Effective human resource management strategies, plans and policies are needed for appropriate distribution and deployment of HRH workforce to ensure community access to health services and better health outcomes. Therefore, continuous periodic assessments and revision of health policies and interventions are required to maintain relevance to the changing context and to acknowledge the new challenges21. It is very important for policymakers to have an understanding and knowledge of the effectiveness and impact of a policy intervention.
It is therefore essential to closely examine the challenges, outcomes and impacts surrounding BSP to analyze the current situation and discuss the program in the light of experiences of those who are directly influenced by the program.

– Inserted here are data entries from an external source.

theorem exec_backoffExpiry (port : Nat) (s : State) :
    exec (.backoffExpiry port) s = State.run (.backoffExpiry port) s (fun d => d.backoffEnd port) := rfl

theorem exec_mergeRelease (grp : Nat) (strikes : List Strike) (s : State) :
    exec (.mergeRelease grp strikes) s = State.run (.mergeRelease grp strikes) s (fun d => d.mergeRelease grp strikes) := rfl

theorem exec_mergeWrite (grp : Nat) (s : State) :
    exec (.mergeWrite grp) s = State.run (.mergeWrite grp) s (fun d => d.mergeWrite grp) := rfl

theorem exec_mergeTimeout (grp : Nat) (s : State) :
    exec (.mergeTimeout grp) s = State.run (.mergeTimeout grp) s (fun d => d.mergeTimeout grp) := rfl

theorem exec_grpStart (grp : Nat) (tm : Timing) (s : State) :
    exec (.grpStart grp tm) s = State.run (.grpStart grp tm) s (fun d => d.hostStart.hostPut (grpKey grp 1) 1 tm) := rfl

theorem exec_grpStop (grp : Nat) (tm : Timing) (s : State) :
    exec (.grpStop grp tm) s = State.run (.grpStop grp tm) s (fun d => d.hostStart.hostPut (grpKey grp 1) 0 tm) := rfl

theorem exec_grpStopped (grp : Nat) (s : State) :
    exec (.grpStopped grp) s = State.run (.grpStopped grp) s (fun d => d.grpStopped grp) := rfl

theorem exec_clsCommit (tm : Timing) (s : State) :
    exec (.clsCommit tm) s = State.run (.clsCommit tm) s (fun d => d.hostStart.hostPut 0x400005 1 tm) := rfl

theorem exec_clsTransit (tm : Timing) (s : State) :
    exec (.clsTransit tm) s = State.run (.clsTransit tm) s (fun d => d.hostStart.hostPut 0x400005 2 tm) := rfl

theorem exec_clsTransitRelease (tm : Timing) (s : State) :
    exec (.clsTransitRelease tm) s = State.run (.clsTransitRelease tm) s (fun d => d.hostStart.hostPut 0x400005 3 tm) := rfl

theorem exec_clsEnd (tm : Timing) (s : State) :
    exec (.clsEnd tm) s = State.run (.clsEnd tm) s (fun d => d.hostStart.hostPut 0x400005 4 tm) := rfl

theorem exec_clsAbandon (tm : Timing) (s : State) :
    exec (.clsAbandon tm) s = State.run (.clsAbandon tm) s (fun d => d.hostStart.hostPut 0x400005 5 tm) := rfl

theorem exec_transitTimeout (s : State) :
    exec .transitTimeout s = State.run .transitTimeout s (fun d => d.transitTimeout) := rfl

theorem exec_generationCheckDone (n : Nat) (s : State) :
    exec (.generationCheckDone n) s = State.run (.generationCheckDone n) s (fun d => d.genCheckDone n) := rfl

theorem exec_canStart (ch : Nat) (tm : Timing) (s : State) :
    exec (.canStart ch tm) s = State.run (.canStart ch tm) s (fun d => d.hostStart.hostPut (canKey ch 1) 1 tm) := rfl

theorem exec_canStop (ch : Nat) (tm : Timing) (s : State) :
    exec (.canStop ch tm) s = State.run (.canStop ch tm) s (fun d => d.hostStart.hostPut (canKey ch 1) 0 tm) := rfl

theorem exec_canTxStart (ch : Nat) (strikes : List Strike) (s : State) :
    exec (.canTxStart ch strikes) s = State.run (.canTxStart ch strikes) s (fun d => d.canTxStart ch strikes (fun d k c => d.fetchFail k c)) := rfl

theorem exec_canTxEnd (ch : Nat) (e : CanEnd) (s : State) :
    exec (.canTxEnd ch e) s = State.run (.canTxEnd ch e) s (fun d => d.canTxEnd ch e (fun d k c => d.fetchFail k c)) := rfl

theorem exec_canRxFrame (ch : Nat) (f : CanFrame) (s : State) :
    exec (.canRxFrame ch f) s = State.run (.canRxFrame ch f) s (fun d => d.canRxFrame ch f) := rfl

theorem exec_canBusOff (ch : Nat) (s : State) :
    exec (.canBusOff ch) s = State.run (.canBusOff ch) s (fun d => d.canBusOff ch (fun d k c => d.fetchFail k c)) := rfl

theorem exec_canRecover (ch v : Nat) (tm : Timing) (s : State) :
    exec (.canRecover ch v tm) s = State.run (.canRecover ch v tm) s (fun d => d.hostStart.hostPut (canKey ch 14) v tm) := rfl

theorem exec_canBusOffRecovered (ch : Nat) (s : State) :
    exec (.canBusOffRecovered ch) s = State.run (.canBusOffRecovered ch) s (fun d => d.canRecovered ch) := rfl

theorem exec_canIntegrationEnd (ch : Nat) (s : State) :
    exec (.canIntegrationEnd ch) s = State.run (.canIntegrationEnd ch) s (fun d => d.canIntegrated ch) := rfl

theorem exec_canRxError (ch : Nat) (e : CanErr) (s : State) :
    exec (.canRxError ch e) s = State.run (.canRxError ch e) s (fun d => match e with | .mk kind plus8 => d.canRxError ch kind plus8) := rfl

theorem exec_bridgeInput (s : State) :
    exec .bridgeInput s = State.run .bridgeInput s (fun d => d.bridgeInput) := rfl

theorem exec_brgRun (v : Nat) (tm : Timing) (s : State) :
    exec (.brgRun v tm) s = State.run (.brgRun v tm) s (fun d => d.hostStart.hostPut 0x540001 v tm) := rfl

theorem exec_omPeriodExpiry (om : Nat) (s : State) :
    exec (.omPeriodExpiry om) s = State.run (.omPeriodExpiry om) s (fun d => d.omPeriod om) := rfl

theorem exec_omGapExpiry (om : Nat) (s : State) :
    exec (.omGapExpiry om) s = State.run (.omGapExpiry om) s (fun d => d.omGap om) := rfl

theorem exec_signalStale (sig : Nat) (s : State) :
    exec (.signalStale sig) s = State.run (.signalStale sig) s (fun d => d.sigStale sig) := rfl

theorem exec_brgCacheRead (sig : Nat) (tm : Timing) (s : State) :
    exec (.brgCacheRead sig tm) s = State.run (.brgCacheRead sig tm) s (fun d => d.hostStart.hostRead (cacheIdx sig) (cacheSub sig) 0 0 tm) := rfl

theorem exec_fetchTimeout (sig : Nat) (s : State) :
    exec (.fetchTimeout sig) s = State.run (.fetchTimeout sig) s (fun d => d.fetchTimeout sig) := rfl

theorem exec_reservationBackoffExpiry (n tag : Nat) (s : State) :
    exec (.reservationBackoffExpiry n tag) s = State.run (.reservationBackoffExpiry n tag) s (fun d => d.backoffExpiry n tag) := rfl

theorem exec_towStart (tm : Timing) (s : State) :
    exec (.towStart tm) s = State.run (.towStart tm) s (fun d => d.hostStart.hostPut 0x600001 1 tm) := rfl

theorem exec_towStop (tm : Timing) (s : State) :
    exec (.towStop tm) s = State.run (.towStop tm) s (fun d => d.hostStart.hostPut 0x600001 0 tm) := rfl

theorem exec_peerEnable (n v : Nat) (tm : Timing) (s : State) :
    exec (.peerEnable n v tm) s = State.run (.peerEnable n v tm) s (fun d => d.hostStart.hostPut (peerKey n 1) v tm) := rfl

theorem exec_helloTimer (n : Nat) (s : State) :
    exec (.helloTimer n) s = State.run (.helloTimer n) s (fun d => d.helloTimer n) := rfl

theorem exec_helloRx (s : State) :
    exec .helloRx s = State.run .helloRx s (fun d => d.helloRx) := rfl

theorem exec_towDataRx (s : State) :
    exec .towDataRx s = State.run .towDataRx s (fun d => d.dataRx) := rfl

theorem exec_towAckRx (s : State) :
    exec .towAckRx s = State.run .towAckRx s (fun d => d.ackRx) := rfl

theorem exec_towAckDelay (n : Nat) (s : State) :
    exec (.towAckDelay n) s = State.run (.towAckDelay n) s (fun d => d.ackDelay n) := rfl

theorem exec_towRetransmitTimeout (n : Nat) (s : State) :
    exec (.towRetransmitTimeout n) s = State.run (.towRetransmitTimeout n) s (fun d => d.rtoExpiry n) := rfl

theorem exec_towDeadTimeout (n : Nat) (s : State) :
    exec (.towDeadTimeout n) s = State.run (.towDeadTimeout n) s (fun d => d.deadTimeout n) := rfl

theorem exec_towKeepalive (n : Nat) (s : State) :
    exec (.towKeepalive n) s = State.run (.towKeepalive n) s (fun d => d.keepalive n) := rfl

theorem exec_towForwardFrame (s : State) :
    exec .towForwardFrame s = State.run .towForwardFrame s (fun d => d.forward) := rfl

Since no contextual and evidence-based study has been conducted yet on the bonding service program in Nepal following its implementation, and the government is preparing to implement a 5-year bonding service program for doctors after the completion of post-graduation, the findings of this study could provide some insights to the policymakers into the experiences of the deployed doctors, and take their needs and expectations into account for a successful implementation of the program.
Objectives
The current study had the following objectives:
- Explore the overall experience of recent medical graduates deployed in Nepal’s rural areas under the bonding service program.
- Assess the medical graduates’ perception of the bonding service program under which they were deployed.
- Understand the challenges faced by the medical graduates working under the bonding service program and identify ways to address those challenges.
Methods
For this exploratory qualitative research, a semi-structured questionnaire (Appendix II) was prepared and circulated using the online survey platform Survey Monkey between June and July 2018. The survey link was circulated in the professional networks of the first author (BT) using his Facebook timeline as well as two Facebook groups of Nepali medical doctors and Nepali dentists. Four posts each were made about the survey to the Facebook group Doctors Society of Nepal and Dentists of Nepal. These two groups are among the biggest Facebook groups of Nepali medical doctors and dentists. Likewise, two posts were made from the Facebook timeline of the first author (BT). That Facebook post was further shared by four Facebook friends of the author to their own timelines.
The survey information sheet as well as the social media post clearly explained the purpose of the survey, its target population and the voluntary nature of participation. The survey was conducted among the doctors who had completed their medical/dental education (MBBS or BDS) with a Nepal Government Scholarship Program and were obligated to work in the bonding service program for 2 years. Doctors who studied in private funding were excluded because they are not obligated to take part in the bonding service program following graduation.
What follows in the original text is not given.